What the task requires: Reproduce the data below word for word.

Given information:
theorem test_witness_CommandsForgetEarlierCodecState :
    commandOf .cmdOpen = some (.openModule, 0) ∧
      holding 8 = { State.reset with
        txf := (holding 8).txf
        txi := (holding 8).txi
        acc := (holding 8).acc
        rxf := (holding 8).rxf
        rxi := (holding 8).rxi } := by decide

theorem test_witness_WriteDeliversAllOrAPrefix :
    (writeAnswer (answered .sent [])).outcome = .sent ∧ (writeAnswer (answered .sent [])).arrived = [] ∧
      (writeAnswer (answered (.failed 3) [])).outcome = .failed 3 ∧
      (writeAnswer (answering (.never 0) [1] [] true)).outcome = .never 0 := by decide

/-- Full at the end of the read, one byte short, and never returning. -/
theorem test_witness_ReadSucceedsExactlyWhenFrameIsFull :
    (∃ t, performEvent (.tread ⟨1⟩) { answered .sent [1] with rxi := 7 } = .next t ∧ t.rxi.val = 8 ∧
      (readAnswer { answered .sent [1] with rxi := 7 }).returns = true) ∧
    (∃ t, performEvent (.tread ⟨1⟩) { answered .sent [] with rxi := 7 } = .next t ∧ t.rxi.val < 8) ∧
    (readAnswer (answering .sent [] [] false)).returns = false := ⟨⟨_, rfl, rfl, rfl⟩, ⟨_, rfl, by decide⟩, rfl⟩

theorem test_witness_StepRunsTheDecodedInstruction :
    (issuing (.named .ser [] none)).issued = ⟨me, .issue (.named .ser [] none)⟩ :: [] ∧
      me ∉ (issuing (.named .ser [] none)).blocked ∧ decode Config.vocab (.named .ser [] none) = .instr .ser ∧
      ∃ t, exec .ser { issuing (.named .ser [] none) with issued := [] } = .next t ∧ t.result ≠ .pending :=
  ⟨rfl, by decide, rfl, _, rfl, by decide⟩

theorem test_witness_StepActsOnlyOnWhatIsIssued :
    State.reset.issued = [] ∧
      (issuing (.frame .moduleToHost [1] ⟨0⟩)).issued = ⟨me, .issue (.frame .moduleToHost [1] ⟨0⟩)⟩ :: [] ∧
      me ∉ (issuing (.frame .moduleToHost [1] ⟨0⟩)).blocked ∧
      decode Config.vocab (.frame .moduleToHost [1] ⟨0⟩) = .rejected (.badLength 1) ∧
      decodeTableWord 64 0x00772A1122339900 = some (.response 0x00 0x77 0x2A 0x11 0x22 0x33 0x99 0x00) ∧
      ∃ t, exec (.response 0x00 0x77 0x2A 0x11 0x22 0x33 0x99 0x00) { State.reset with blocked := [] } = .next t :=
  ⟨rfl, rfl, by decide, rfl, by decide, _, rfl⟩

/-- The caller blocked, and something else listed for it. -/
def stuck : State := { issuing (.named .ser [] none) with blocked := [me] }

theorem test_witness_BlockedHostIssuesNothing :
    stuck.issued = ⟨me, .issue (.named .ser [] none)⟩ :: [] ∧ me ∈ stuck.blocked ∧
    (∃ t, step stuck = .next t ∧ t.issued = [] ∧ t.emitted = []) ∧
    ∃ t, step { answering (.never 1) [] [] true with issued := [⟨me, .twrite [7, 8]⟩] } = .next t ∧
      t.result = .pending ∧ me ∉ (answering (.never 1) [] [] true).blocked :=
  ⟨rfl, by decide, ⟨_, rfl, rfl, rfl⟩, _, rfl, rfl, by decide⟩

/-- A frame built and a pop issued. -/
def popping : State :=
  { sending 3 with emitted := [0xF5, 0x2A, 0x03], issued := [⟨me, .issue (.named .txpop [] none)⟩] }

theorem test_witness_StepKeepsUnsentFrameSound :
    txFrameSound popping ∧ ∃ t, step popping = .next t ∧ t.txi.val = 4 :=
  ⟨fun _ => ⟨0x2A, 0x03, 0, 0, 0, by decide⟩, _, rfl, rfl⟩

theorem test_witness_SafeStepKeepsWireSound :
    safeStep popping = true ∧ wireSound popping ∧ ∃ t, step popping = .next t ∧ t.emitted.length = 4 :=
  ⟨rfl, ⟨fun _ => ⟨0x2A, 0x03, 0, 0, 0, by decide⟩, [], by simp, by decide⟩, _, rfl, rfl⟩

/-- Two states that differ in `ACC`, in an emitted byte and in a byte not received. -/
theorem test_witness_UnobservableContentsNeverShow :
    ({ popping with acc := 7, txf := #v[0, 0, 0, 0, 0, 0, 0x2D, 0xF5], rxf := #v[1, 2, 3, 4, 5, 6, 7, 8] } : State) ≠
      popping ∧
    indistinguishable popping
      { popping with acc := 7, txf := #v[0, 0, 0, 0, 0, 0, 0x2D, 0xF5], rxf := #v[1, 2, 3, 4, 5, 6, 7, 8] } :=
  ⟨by decide, by unfold indistinguishable; decide⟩

theorem test_witness_UnobservableContentsNeverShow_stops :
    (∃ t, step popping = .next t) ∧
      step (issuing (.named .ser [1] none)) = .refused (.undecodable (.badOperands .ser)) := ⟨⟨_, rfl⟩, rfl⟩

theorem test_witness_DecodeOfEncodeIsTheInstruction :
    [Instr.cmdOpen, .cmdClose, .cmdLed 7, .cmdIsPressed ⟨5⟩, .cmdEnroll 7, .cmdDeleteOne 7, .cmdDeleteAll,
      .cmdUserCount ⟨5⟩, .cmdIdentify ⟨5⟩, .cmdLastId ⟨5⟩, .cmdCancelEnroll, .request 0x45 1 0 0 0,
      .response 1 2 3 4 5 6 7 8, .csum 1 2 3 4 5, .build 1 2 3 4 5, .txpop, .ser, .rxclr, .rxpush 1, .parse, .rdstat,
      .reset].all (wellFormed illustration) = true := by decide

theorem test_witness_DistinctOpcodesMakeCommandsDecodable :
    opcodesDistinct illustration = true ∧ acksDistinct illustration = true ∧ opcodesDistinct clashing = false := by
  decide

theorem test_witness_EveryFrameDecodes : [(0 : Byte), 0, 0, 0, 0, 0, 0].length ≠ 8 ∧ ([] : List Byte).length ≠ 8 := by
  decide

end Sys2Proof.Tests
end

section
/-! PROOF. 00_scope.md R15: every operation takes indistinguishable states to indistinguishable states. One lemma per
operation, in the order of the model's definitions; a step is made of them. -/

namespace Sys2Proof.Machine

variable {s t : State}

Exercise solution:
theorem test_witness_CommandsForgetEarlierCodecState :
    commandOf .cmdOpen = some (.openModule, 0) ∧
      holding 8 = { State.reset with
        txf := (holding 8).txf
        txi := (holding 8).txi
        acc := (holding 8).acc
        rxf := (holding 8).rxf
        rxi := (holding 8).rxi } := by decide

theorem test_witness_WriteDeliversAllOrAPrefix :
    (writeAnswer (answered .sent [])).outcome = .sent ∧ (writeAnswer (answered .sent [])).arrived = [] ∧
      (writeAnswer (answered (.failed 3) [])).outcome = .failed 3 ∧
      (writeAnswer (answering (.never 0) [1] [] true)).outcome = .never 0 := by decide

/-- Full at the end of the read, one byte short, and never returning. -/
theorem test_witness_ReadSucceedsExactlyWhenFrameIsFull :
    (∃ t, performEvent (.tread ⟨1⟩) { answered .sent [1] with rxi := 7 } = .next t ∧ t.rxi.val = 8 ∧
      (readAnswer { answered .sent [1] with rxi := 7 }).returns = true) ∧
    (∃ t, performEvent (.tread ⟨1⟩) { answered .sent [] with rxi := 7 } = .next t ∧ t.rxi.val < 8) ∧
    (readAnswer (answering .sent [] [] false)).returns = false := ⟨⟨_, rfl, rfl, rfl⟩, ⟨_, rfl, by decide⟩, rfl⟩

theorem test_witness_StepRunsTheDecodedInstruction :
    (issuing (.named .ser [] none)).issued = ⟨me, .issue (.named .ser [] none)⟩ :: [] ∧
      me ∉ (issuing (.named .ser [] none)).blocked ∧ decode Config.vocab (.named .ser [] none) = .instr .ser ∧
      ∃ t, exec .ser { issuing (.named .ser [] none) with issued := [] } = .next t ∧ t.result ≠ .pending :=
  ⟨rfl, by decide, rfl, _, rfl, by decide⟩

theorem test_witness_StepActsOnlyOnWhatIsIssued :
    State.reset.issued = [] ∧
      (issuing (.frame .moduleToHost [1] ⟨0⟩)).issued = ⟨me, .issue (.frame .moduleToHost [1] ⟨0⟩)⟩ :: [] ∧
      me ∉ (issuing (.frame .moduleToHost [1] ⟨0⟩)).blocked ∧
      decode Config.vocab (.frame .moduleToHost [1] ⟨0⟩) = .rejected (.badLength 1) ∧
      decodeTableWord 64 0x00772A1122339900 = some (.response 0x00 0x77 0x2A 0x11 0x22 0x33 0x99 0x00) ∧
      ∃ t, exec (.response 0x00 0x77 0x2A 0x11 0x22 0x33 0x99 0x00) { State.reset with blocked := [] } = .next t :=
  ⟨rfl, rfl, by decide, rfl, by decide, _, rfl⟩

/-- The caller blocked, and something else listed for it. -/
def stuck : State := { issuing (.named .ser [] none) with blocked := [me] }

theorem test_witness_BlockedHostIssuesNothing :
    stuck.issued = ⟨me, .issue (.named .ser [] none)⟩ :: [] ∧ me ∈ stuck.blocked ∧
    (∃ t, step stuck = .next t ∧ t.issued = [] ∧ t.emitted = []) ∧
    ∃ t, step { answering (.never 1) [] [] true with issued := [⟨me, .twrite [7, 8]⟩] } = .next t ∧
      t.result = .pending ∧ me ∉ (answering (.never 1) [] [] true).blocked :=
  ⟨rfl, by decide, ⟨_, rfl, rfl, rfl⟩, _, rfl, rfl, by decide⟩

/-- A frame built and a pop issued. -/
def popping : State :=
  { sending 3 with emitted := [0xF5, 0x2A, 0x03], issued := [⟨me, .issue (.named .txpop [] none)⟩] }

theorem test_witness_StepKeepsUnsentFrameSound :
    txFrameSound popping ∧ ∃ t, step popping = .next t ∧ t.txi.val = 4 :=
  ⟨fun _ => ⟨0x2A, 0x03, 0, 0, 0, by decide⟩, _, rfl, rfl⟩

theorem test_witness_SafeStepKeepsWireSound :
    safeStep popping = true ∧ wireSound popping ∧ ∃ t, step popping = .next t ∧ t.emitted.length = 4 :=
  ⟨rfl, ⟨fun _ => ⟨0x2A, 0x03, 0, 0, 0, by decide⟩, [], by simp, by decide⟩, _, rfl, rfl⟩

/-- Two states that differ in `ACC`, in an emitted byte and in a byte not received. -/
theorem test_witness_UnobservableContentsNeverShow :
    ({ popping with acc := 7, txf := #v[0, 0, 0, 0, 0, 0, 0x2D, 0xF5], rxf := #v[1, 2, 3, 4, 5, 6, 7, 8] } : State) ≠
      popping ∧
    indistinguishable popping
      { popping with acc := 7, txf := #v[0, 0, 0, 0, 0, 0, 0x2D, 0xF5], rxf := #v[1, 2, 3, 4, 5, 6, 7, 8] } :=
  ⟨by decide, by unfold indistinguishable; decide⟩

theorem test_witness_UnobservableContentsNeverShow_stops :
    (∃ t, step popping = .next t) ∧
      step (issuing (.named .ser [1] none)) = .refused (.undecodable (.badOperands .ser)) := ⟨⟨_, rfl⟩, rfl⟩

theorem test_witness_DecodeOfEncodeIsTheInstruction :
    [Instr.cmdOpen, .cmdClose, .cmdLed 7, .cmdIsPressed ⟨5⟩, .cmdEnroll 7, .cmdDeleteOne 7, .cmdDeleteAll,
      .cmdUserCount ⟨5⟩, .cmdIdentify ⟨5⟩, .cmdLastId ⟨5⟩, .cmdCancelEnroll, .request 0x45 1 0 0 0,
      .response 1 2 3 4 5 6 7 8, .csum 1 2 3 4 5, .build 1 2 3 4 5, .txpop, .ser, .rxclr, .rxpush 1, .parse, .rdstat,
      .reset].all (wellFormed illustration) = true := by decide

theorem test_witness_DistinctOpcodesMakeCommandsDecodable :
    opcodesDistinct illustration = true ∧ acksDistinct illustration = true ∧ opcodesDistinct clashing = false := by
  decide

theorem test_witness_EveryFrameDecodes : [(0 : Byte), 0, 0, 0, 0, 0, 0].length ≠ 8 ∧ ([] : List Byte).length ≠ 8 := by
  decide

end Sys2Proof.Tests
end

section
/-! PROOF. 00_scope.md R15: every operation takes indistinguishable states to indistinguishable states. One lemma per
operation, in the order of the model's definitions; a step is made of them. -/

namespace Sys2Proof.Machine

variable {s t : State}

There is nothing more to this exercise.